**The problem:**
Nothing in the records may change. Output them all exactly.

======== Data extract

-- ==== Sys2Proof/Machine/Events.lean ====
section
/-!
DEFINITION. Machine/Events.lean: the events of the event output port and their encoding on the wires
(45_orchestration.md R267-R269, 60_exceptions.md R318).
-/

namespace Sys2Proof.Machine

/-- The semantic tags (45_orchestration.md R269). -/
inductive Tag where
  | ftStart | ftLength | ftLength2 | ftStart2 | ftControl | baosMain | baosSub
  | startId | startIndex | count | errorCode | dpFilter
  | siId | siLength | siData | siVerMajor | siVerMinor | siAddrArea | siAddrLine | siAddrDevice | siFlag | siBaudrate
  | dpId | dpCommand | dpState | dpStValid | dpStUpdated | dpStReadreq | dpStTrans | dpLength | dpValue
  | ddValueType | ddConfig | ddCfgPrio | ddCfgComm | ddCfgRead | ddCfgWrite | ddCfgRinit | ddCfgTrans | ddCfgUpdresp
  | ddDpt
  | dsLength | dsText | pbValue | ftChecksum | ftEnd
deriving DecidableEq, Repr

/-- The 8-bit code of a tag (the table of R269). -/
def Tag.code : Tag → BitVec 8
  | .ftStart => 0x01
  | .ftLength => 0x02
  | .ftLength2 => 0x03
  | .ftStart2 => 0x04
  | .ftControl => 0x05
  | .baosMain => 0x06
  | .baosSub => 0x07
  | .startId => 0x08
  | .startIndex => 0x09
  | .count => 0x0A
  | .errorCode => 0x0B
  | .dpFilter => 0x0C
  | .siId => 0x10
  | .siLength => 0x11
  | .siData => 0x12
  | .siVerMajor => 0x13
  | .siVerMinor => 0x14
  | .siAddrArea => 0x15
  | .siAddrLine => 0x16
  | .siAddrDevice => 0x17
  | .siFlag => 0x18
  | .siBaudrate => 0x19
  | .dpId => 0x20
  | .dpCommand => 0x21
  | .dpState => 0x22
  | .dpStValid => 0x23
  | .dpStUpdated => 0x24
  | .dpStReadreq => 0x25
  | .dpStTrans => 0x26
  | .dpLength => 0x27
  | .dpValue => 0x28
  | .ddValueType => 0x30
  | .ddConfig => 0x31
  | .ddCfgPrio => 0x32
  | .ddCfgComm => 0x33
  | .ddCfgRead => 0x34
  | .ddCfgWrite => 0x35
  | .ddCfgRinit => 0x36
  | .ddCfgTrans => 0x37
  | .ddCfgUpdresp => 0x38
  | .ddDpt => 0x39
  | .dsLength => 0x40
  | .dsText => 0x41
  | .pbValue => 0x48
  | .ftChecksum => 0x50
  | .ftEnd => 0x51

/-- Diagnostic severities (60_exceptions.md R318). -/
inductive Severity where
  | warning | error
deriving DecidableEq, Repr

/-- The code of a severity, carried on EV_LEN (R318). -/
def Severity.code : Severity → BitVec 16
  | .warning => 1
  | .error => 2

/-- Diagnostic codes (60_exceptions.md R318). -/
inductive DiagCode where
  | frameIncomplete | checksumMismatch
deriving DecidableEq, Repr

/-- The number of a diagnostic code, carried on EV_TAG (R318). -/
def DiagCode.code : DiagCode → BitVec 8
  | .frameIncomplete => 1
  | .checksumMismatch => 2

/-- `emit_field(off, len, tag, val)` with an interpreted value (R15, R268): a FIELD event with EV_RAW = 0. -/
def fieldEvent (off len : Nat) (tag : Tag) (val : Word) : Wires :=
  { diag := false, off := BitVec.ofNat 16 off, len := BitVec.ofNat 16 len, tag := tag.code, raw := false, val := val }

/-- `emit_field(off, len, tag, RAW)` (R15, R268): a FIELD event with EV_RAW = 1 and EV_VAL = 0; the sink reads
`buf[off .. off+len-1]` itself. -/
def rawEvent (off len : Nat) (tag : Tag) : Wires :=
  { diag := false, off := BitVec.ofNat 16 off, len := BitVec.ofNat 16 len, tag := tag.code, raw := true, val := 0 }

/-- `emit_diag(sev, code, a, b)` (R15, R268): a DIAG event; EV_OFF = a, EV_LEN = severity, EV_TAG = code, EV_VAL = b. -/
def diagEvent (sev : Severity) (code : DiagCode) (a b : Word) : Wires :=
  { diag := true, off := a, len := sev.code, tag := code.code, raw := false, val := b }

end Sys2Proof.Machine
end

================

**Reply to the task:**
-- ==== Sys2Proof/Machine/Events.lean ====
section
/-!
DEFINITION. Machine/Events.lean: the events of the event output port and their encoding on the wires
(45_orchestration.md R267-R269, 60_exceptions.md R318).
-/

namespace Sys2Proof.Machine

/-- The semantic tags (45_orchestration.md R269). -/
inductive Tag where
  | ftStart | ftLength | ftLength2 | ftStart2 | ftControl | baosMain | baosSub
  | startId | startIndex | count | errorCode | dpFilter
  | siId | siLength | siData | siVerMajor | siVerMinor | siAddrArea | siAddrLine | siAddrDevice | siFlag | siBaudrate
  | dpId | dpCommand | dpState | dpStValid | dpStUpdated | dpStReadreq | dpStTrans | dpLength | dpValue
  | ddValueType | ddConfig | ddCfgPrio | ddCfgComm | ddCfgRead | ddCfgWrite | ddCfgRinit | ddCfgTrans | ddCfgUpdresp
  | ddDpt
  | dsLength | dsText | pbValue | ftChecksum | ftEnd
deriving DecidableEq, Repr

/-- The 8-bit code of a tag (the table of R269). -/
def Tag.code : Tag → BitVec 8
  | .ftStart => 0x01
  | .ftLength => 0x02
  | .ftLength2 => 0x03
  | .ftStart2 => 0x04
  | .ftControl => 0x05
  | .baosMain => 0x06
  | .baosSub => 0x07
  | .startId => 0x08
  | .startIndex => 0x09
  | .count => 0x0A
  | .errorCode => 0x0B
  | .dpFilter => 0x0C
  | .siId => 0x10
  | .siLength => 0x11
  | .siData => 0x12
  | .siVerMajor => 0x13
  | .siVerMinor => 0x14
  | .siAddrArea => 0x15
  | .siAddrLine => 0x16
  | .siAddrDevice => 0x17
  | .siFlag => 0x18
  | .siBaudrate => 0x19
  | .dpId => 0x20
  | .dpCommand => 0x21
  | .dpState => 0x22
  | .dpStValid => 0x23
  | .dpStUpdated => 0x24
  | .dpStReadreq => 0x25
  | .dpStTrans => 0x26
  | .dpLength => 0x27
  | .dpValue => 0x28
  | .ddValueType => 0x30
  | .ddConfig => 0x31
  | .ddCfgPrio => 0x32
  | .ddCfgComm => 0x33
  | .ddCfgRead => 0x34
  | .ddCfgWrite => 0x35
  | .ddCfgRinit => 0x36
  | .ddCfgTrans => 0x37
  | .ddCfgUpdresp => 0x38
  | .ddDpt => 0x39
  | .dsLength => 0x40
  | .dsText => 0x41
  | .pbValue => 0x48
  | .ftChecksum => 0x50
  | .ftEnd => 0x51

/-- Diagnostic severities (60_exceptions.md R318). -/
inductive Severity where
  | warning | error
deriving DecidableEq, Repr

/-- The code of a severity, carried on EV_LEN (R318). -/
def Severity.code : Severity → BitVec 16
  | .warning => 1
  | .error => 2

/-- Diagnostic codes (60_exceptions.md R318). -/
inductive DiagCode where
  | frameIncomplete | checksumMismatch
deriving DecidableEq, Repr

/-- The number of a diagnostic code, carried on EV_TAG (R318). -/
def DiagCode.code : DiagCode → BitVec 8
  | .frameIncomplete => 1
  | .checksumMismatch => 2

/-- `emit_field(off, len, tag, val)` with an interpreted value (R15, R268): a FIELD event with EV_RAW = 0. -/
def fieldEvent (off len : Nat) (tag : Tag) (val : Word) : Wires :=
  { diag := false, off := BitVec.ofNat 16 off, len := BitVec.ofNat 16 len, tag := tag.code, raw := false, val := val }

/-- `emit_field(off, len, tag, RAW)` (R15, R268): a FIELD event with EV_RAW = 1 and EV_VAL = 0; the sink reads
`buf[off .. off+len-1]` itself. -/
def rawEvent (off len : Nat) (tag : Tag) : Wires :=
  { diag := false, off := BitVec.ofNat 16 off, len := BitVec.ofNat 16 len, tag := tag.code, raw := true, val := 0 }

/-- `emit_diag(sev, code, a, b)` (R15, R268): a DIAG event; EV_OFF = a, EV_LEN = severity, EV_TAG = code, EV_VAL = b. -/
def diagEvent (sev : Severity) (code : DiagCode) (a b : Word) : Wires :=
  { diag := true, off := a, len := sev.code, tag := code.code, raw := false, val := b }

end Sys2Proof.Machine
end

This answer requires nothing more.